Diversity needs to “stop being dumped on HR” and become a shared organisational issue, claims Phillips. If chief executives really want to see change, he says, they need to stop focusing on initiatives for initiatives’ sake, and embrace diversity because it is good for business and helps them serve their customers or citizens better.

No stranger to speaking his mind, Phillips touched on this point recently in an article for The Sunday Times. He called out some diversity campaigns for being too focused on “raucous name calling and denunciation”, claiming they did not take into consideration people’s real behaviours and motivations.

Creating a framework

The reason he wanted to get involved with the enei, he says, is to help create the right framework for organisations to improve diversity and inclusion: “You can’t make change happen simply by yelling at everybody that they need to do better. There’s a point where you create the right framework, and people help each other and find ways of improving. To some extent, they improve because they are competing with their peers. Enei has a huge role to play in helping employers benchmark against comparators, and in helping them to find new ways of doing better.”
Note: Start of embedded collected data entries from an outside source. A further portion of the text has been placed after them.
/-! ### hostWriteCommand -/

@[simp] theorem hostWriteCommand_cfg (s : State) (w : Word) : (hostWriteCommand w s).cfg = s.cfg := rfl
@[simp] theorem hostWriteCommand_mode (s : State) (w : Word) : (hostWriteCommand w s).mode = s.mode := rfl
@[simp] theorem hostWriteCommand_halt (s : State) (w : Word) : (hostWriteCommand w s).halt = s.halt := rfl
@[simp] theorem hostWriteCommand_errCode (s : State) (w : Word) : (hostWriteCommand w s).errCode = s.errCode := rfl
@[simp] theorem hostWriteCommand_errCmd (s : State) (w : Word) : (hostWriteCommand w s).errCmd = s.errCmd := rfl
@[simp] theorem hostWriteCommand_bpos (s : State) (w : Word) : (hostWriteCommand w s).bpos = s.bpos := rfl
@[simp] theorem hostWriteCommand_c0 (s : State) (w : Word) : (hostWriteCommand w s).c0 = s.c0 := rfl
@[simp] theorem hostWriteCommand_c1 (s : State) (w : Word) : (hostWriteCommand w s).c1 = s.c1 := rfl
@[simp] theorem hostWriteCommand_bitCnt (s : State) (w : Word) : (hostWriteCommand w s).bitCnt = s.bitCnt := rfl
@[simp] theorem hostWriteCommand_outCnt (s : State) (w : Word) : (hostWriteCommand w s).outCnt = s.outCnt := rfl
@[simp] theorem hostWriteCommand_inCnt (s : State) (w : Word) : (hostWriteCommand w s).inCnt = s.inCnt := rfl
@[simp] theorem hostWriteCommand_coder (s : State) (w : Word) : (hostWriteCommand w s).coder = s.coder := rfl
@[simp] theorem hostWriteCommand_mixer (s : State) (w : Word) : (hostWriteCommand w s).mixer = s.mixer := rfl
@[simp] theorem hostWriteCommand_apm (s : State) (w : Word) : (hostWriteCommand w s).apm = s.apm := rfl
@[simp] theorem hostWriteCommand_cm (s : State) (w : Word) : (hostWriteCommand w s).cm = s.cm := rfl
@[simp] theorem hostWriteCommand_dmc (s : State) (w : Word) : (hostWriteCommand w s).dmc = s.dmc := rfl
@[simp] theorem hostWriteCommand_ports (s : State) (w : Word) : (hostWriteCommand w s).ports = { s.ports with cmd := s.ports.cmd ++ [w] } := rfl

/-! ### hostRaiseEos -/

@[simp] theorem hostRaiseEos_cfg (s : State) : (hostRaiseEos s).cfg = s.cfg := rfl
@[simp] theorem hostRaiseEos_mode (s : State) : (hostRaiseEos s).mode = s.mode := rfl
@[simp] theorem hostRaiseEos_halt (s : State) : (hostRaiseEos s).halt = s.halt := rfl
@[simp] theorem hostRaiseEos_errCode (s : State) : (hostRaiseEos s).errCode = s.errCode := rfl
@[simp] theorem hostRaiseEos_errCmd (s : State) : (hostRaiseEos s).errCmd = s.errCmd := rfl
@[simp] theorem hostRaiseEos_bpos (s : State) : (hostRaiseEos s).bpos = s.bpos := rfl
@[simp] theorem hostRaiseEos_c0 (s : State) : (hostRaiseEos s).c0 = s.c0 := rfl
@[simp] theorem hostRaiseEos_c1 (s : State) : (hostRaiseEos s).c1 = s.c1 := rfl
@[simp] theorem hostRaiseEos_bitCnt (s : State) : (hostRaiseEos s).bitCnt = s.bitCnt := rfl
@[simp] theorem hostRaiseEos_outCnt (s : State) : (hostRaiseEos s).outCnt = s.outCnt := rfl
@[simp] theorem hostRaiseEos_inCnt (s : State) : (hostRaiseEos s).inCnt = s.inCnt := rfl
@[simp] theorem hostRaiseEos_coder (s : State) : (hostRaiseEos s).coder = s.coder := rfl
@[simp] theorem hostRaiseEos_mixer (s : State) : (hostRaiseEos s).mixer = s.mixer := rfl
@[simp] theorem hostRaiseEos_apm (s : State) : (hostRaiseEos s).apm = s.apm := rfl
@[simp] theorem hostRaiseEos_cm (s : State) : (hostRaiseEos s).cm = s.cm := rfl
@[simp] theorem hostRaiseEos_dmc (s : State) : (hostRaiseEos s).dmc = s.dmc := rfl
@[simp] theorem hostRaiseEos_ports (s : State) : (hostRaiseEos s).ports = { s.ports with eos := true } := rfl
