/-- The nodes after a clone: the current one, visited and with its edge led to the new node; the new node, with its share of
the target's counts; the target, with the rest of them; and all others as they were. -/
theorem nodeAt_dmcUpdate_of_clone (hripe : EdgeRipe y d) (hroom : d.top.toNat < c.cap i) (x : Nat) :
    let tg := nodeAt d (edgeTarget y d)
    nodeAt (dmcUpdate c y i d) x =
      if x = d.curr.toNat then withChild (visited c y (nodeAt d d.curr.toNat)) y (BitVec.ofNat 28 d.top.toNat)
      else if x = d.top.toNat then
        { tg with c0 := share tg.c0 (edgeCount y d) (nodeTotal tg), c1 := share tg.c1 (edgeCount y d) (nodeTotal tg) }
      else if x = edgeTarget y d then
        { tg with c0 := tg.c0 - share tg.c0 (edgeCount y d) (nodeTotal tg)
                  c1 := tg.c1 - share tg.c1 (edgeCount y d) (nodeTotal tg) }
      else nodeAt d x := by
  have htarget := edgeTarget_ne_curr h y
  have hmoved (e : DmcInst) (v : BitVec 28) : nodeAt { e with curr := v } x = nodeAt e x := rfl
  rw [dmcUpdate_of_clone h y hripe hroom]
  dsimp only
  rw [hmoved, nodeAt_dmcClone _ _ _ _ (dmcVisit c y d) h.curr.ne (edgeTarget_lt_top h y).ne htarget.symm,
    nodeAt_dmcVisit_curr, nodeAt_dmcVisit_other c y d htarget]
  simp only [dmcVisit_top]
  split
  · rfl
  · next hcurr => rw [nodeAt_dmcVisit_other c y d hcurr]

/-- The registers after a clone (R356, R358): TOP and the threshold rise, and CURR is the new node. -/
theorem dmcUpdate_registers_of_clone (hb : DmcBounds c i) (hripe : EdgeRipe y d) (hroom : d.top.toNat < c.cap i) :
    (dmcUpdate c y i d).top.toNat = d.top.toNat + 1 ∧ (dmcUpdate c y i d).curr.toNat = d.top.toNat ∧
    (dmcUpdate c y i d).extra = d.extra ∧ (dmcUpdate c y i d).thr.toNat = min (d.thr.toNat + 1) (c.thrCap i) := by
  have hcap := hb.capHigh
  have hthrCap := hb.thrHigh
  have htop : (d.top + 1).toNat = d.top.toNat + 1 := BitVec.toNat_add_of_lt (by simp; omega)
  have hlink : (BitVec.ofNat 28 d.top.toNat).toNat = d.top.toNat := Nat.mod_eq_of_lt (by omega)
  have hthr : (BitVec.ofNat 32 (min (d.thr.toNat + 1) (c.thrCap i))).toNat = min (d.thr.toNat + 1) (c.thrCap i) :=
    Nat.mod_eq_of_lt (by omega)
  have hcurr : (dmcUpdate c y i d).curr = BitVec.ofNat 28 d.top.toNat := by
    have hedge : (dmcUpdate c y i d).curr = nodeNext (nodeAt (dmcUpdate c y i d) d.curr.toNat) y := rfl
    rw [hedge, nodeAt_dmcUpdate_of_clone h y hripe hroom, if_pos rfl, nodeNext_withChild, if_pos rfl]
  rw [hcurr, dmcUpdate_of_clone h y hripe hroom]
  exact ⟨htop, hlink, rfl, hthr⟩

/-! ### No clone (R359) -/

/-- Without a clone the predictor moves along the visited node's edge, and a ripe edge's count is added to EXTRA. -/
theorem dmcUpdate_of_no_clone (hno : ¬ EdgeRipe y d ∨ c.cap i ≤ d.top.toNat) : ∃ extra : Long,
    dmcUpdate c y i d = { dmcVisit c y d with curr := nodeNext (nodeAt d d.curr.toNat) y, extra := extra } ∧
    extra.toNat = if EdgeRipe y d then min (d.extra.toNat + edgeCount y d) (2 ^ 64 - 1) else d.extra.toNat := by
  have hedge : nodeNext (nodeAt (dmcVisit c y d) d.curr.toNat) y = nodeNext (nodeAt d d.curr.toNat) y := by
    rw [nodeAt_dmcVisit_curr, nodeNext_visited]
  rw [dmcUpdate_eq, dmcGrow_dmcVisit h, ← hedge]
  by_cases hripe : EdgeRipe y d
  · have hfull : ¬ d.top.toNat < c.cap i := not_lt.mpr (hno.resolve_left (not_not_intro hripe))
    rw [if_pos hripe, if_pos hripe, if_neg hfull]
    exact ⟨_, rfl, Nat.mod_eq_of_lt (by omega)⟩
  · rw [if_neg hripe, if_neg hripe]
    exact ⟨d.extra, rfl, rfl⟩

end

/-- Settles O47: the visit of the current node, the clone's registers and nodes, and the update without a clone. -/
theorem dmcUpdateCountsAndClones : Obligations.DmcUpdateCountsAndClones := by
  intro c i y d hw hi h k nd n t tg total wants z seen
  -- The statement writes the decay of R356 out; from here on it is the model's own function.
  have hseen : seen = decay := rfl
  clear_value seen
  subst hseen
  have htk : t ≠ k := edgeTarget_ne_curr h y
  have htop : t < d.top.toNat := edgeTarget_lt_top h y
  have hktop : k < d.top.toNat := h.curr
  have hsmd (x : Byte) : smdAt z x = if x = nd.st then adapt16 (smdAt d nd.st) y c.smRate else smdAt d x :=
    (smdAt_dmcUpdate c y i d x).trans (smdAt_dmcVisit c y d x)
  refine ⟨⟨(hsmd nd.st).trans (if_pos rfl), fun x hx => (hsmd x).trans (if_neg hx)⟩, fun hripe hroom => ?clone,
    fun hno => ?stay⟩
  case clone =>
    have hn : n ≤ total := by omega
    obtain ⟨hztop, hzcurr, hzextra, hzthr⟩ := dmcUpdate_registers_of_clone h y (dmc_bounds hw hi) hripe hroom
    have hnode := nodeAt_dmcUpdate_of_clone h y hripe hroom
    have hnew : nodeAt z d.top.toNat = { tg with c0 := share tg.c0 n total, c1 := share tg.c1 n total } :=
      (hnode _).trans ((if_neg hktop.ne').trans (if_pos rfl))
    have hold : nodeAt z t = { tg with c0 := tg.c0 - share tg.c0 n total, c1 := tg.c1 - share tg.c1 n total } :=
      (hnode _).trans ((if_neg htk).trans ((if_neg htop.ne).trans (if_pos rfl)))
    rw [hnew, hold]
    refine ⟨hztop, hzcurr, hzextra, hzthr, share_toNat hn _, share_toNat hn _, rfl, rfl, rfl, sub_share_toNat hn _,
      sub_share_toNat hn _, rfl, rfl, rfl, ?_, fun x hxk hxt hxtop => ?_⟩
    · exact (hnode k).trans ((if_pos rfl).trans (withChild_eq ..))
    · exact (hnode x).trans ((if_neg hxk).trans ((if_neg hxtop).trans (if_neg hxt)))
  case stay =>
    obtain ⟨extra, hz, hextra⟩ := dmcUpdate_of_no_clone h y hno
    change z = _ at hz
    clear_value z
    subst hz
    exact ⟨rfl, rfl, rfl, hextra, nodeAt_dmcVisit_curr c y d, fun _ hx => nodeAt_dmcVisit_other c y d hx⟩

end Sys2Proof.Machine
end

section
/-! The checks of 60_exceptions.md R404 against exec: the fault, the effect or the wait of every command (R401, R402,
40_pipeline.md R170). -/

namespace Sys2Proof.Machine

/-- No effect raises an error or takes a word of the command port. -/
theorem effectOf_errors_and_commands (i : Instr) (s : State) :
    (effectOf i s).errCode = s.errCode ∧ (effectOf i s).errCmd = s.errCmd ∧
    (effectOf i s).ports.cmd = s.ports.cmd := by
  cases i
  case startDec => rw [effectOf, startDecEffect, shiftInBytes_eq]; exact ⟨rfl, rfl, rfl⟩
  case flush => rw [effectOf, flushEffect_eq]; exact ⟨rfl, rfl, rfl⟩
  case encBit imm =>
    have htrains := stepEnc_trains (immBit imm) s
    exact ⟨htrains.errCode, htrains.errCmd, by rw [effectOf, (stepEnc_ports _ s).1]⟩
  case decBit =>
    have htrains := stepDec_trains s
    exact ⟨htrains.errCode, htrains.errCmd, by rw [effectOf, decBitEffect_ports]⟩
  all_goals exact ⟨rfl, rfl, rfl⟩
Before joining the Commission for Racial Equality (CRE) in 2003 and later the Equality and Human Rights Commission (EHRC), Phillips worked in broadcasting for many years and also chaired the London Assembly. During his 10 years at the CRE and EHRC, much of the focus was on developing a legislative and policy framework for employers. He says: “When I left, I felt we’d done a decent job, but there’s a limit to what you can do through legislation and regulation, particularly in the private sector.

“We’re at the stage now where Government and statutory bodies can play a really important role in explaining the law and enforcing it where necessary, but the truth is that most organisations want to be better at diversity and inclusion, they just don’t know how.”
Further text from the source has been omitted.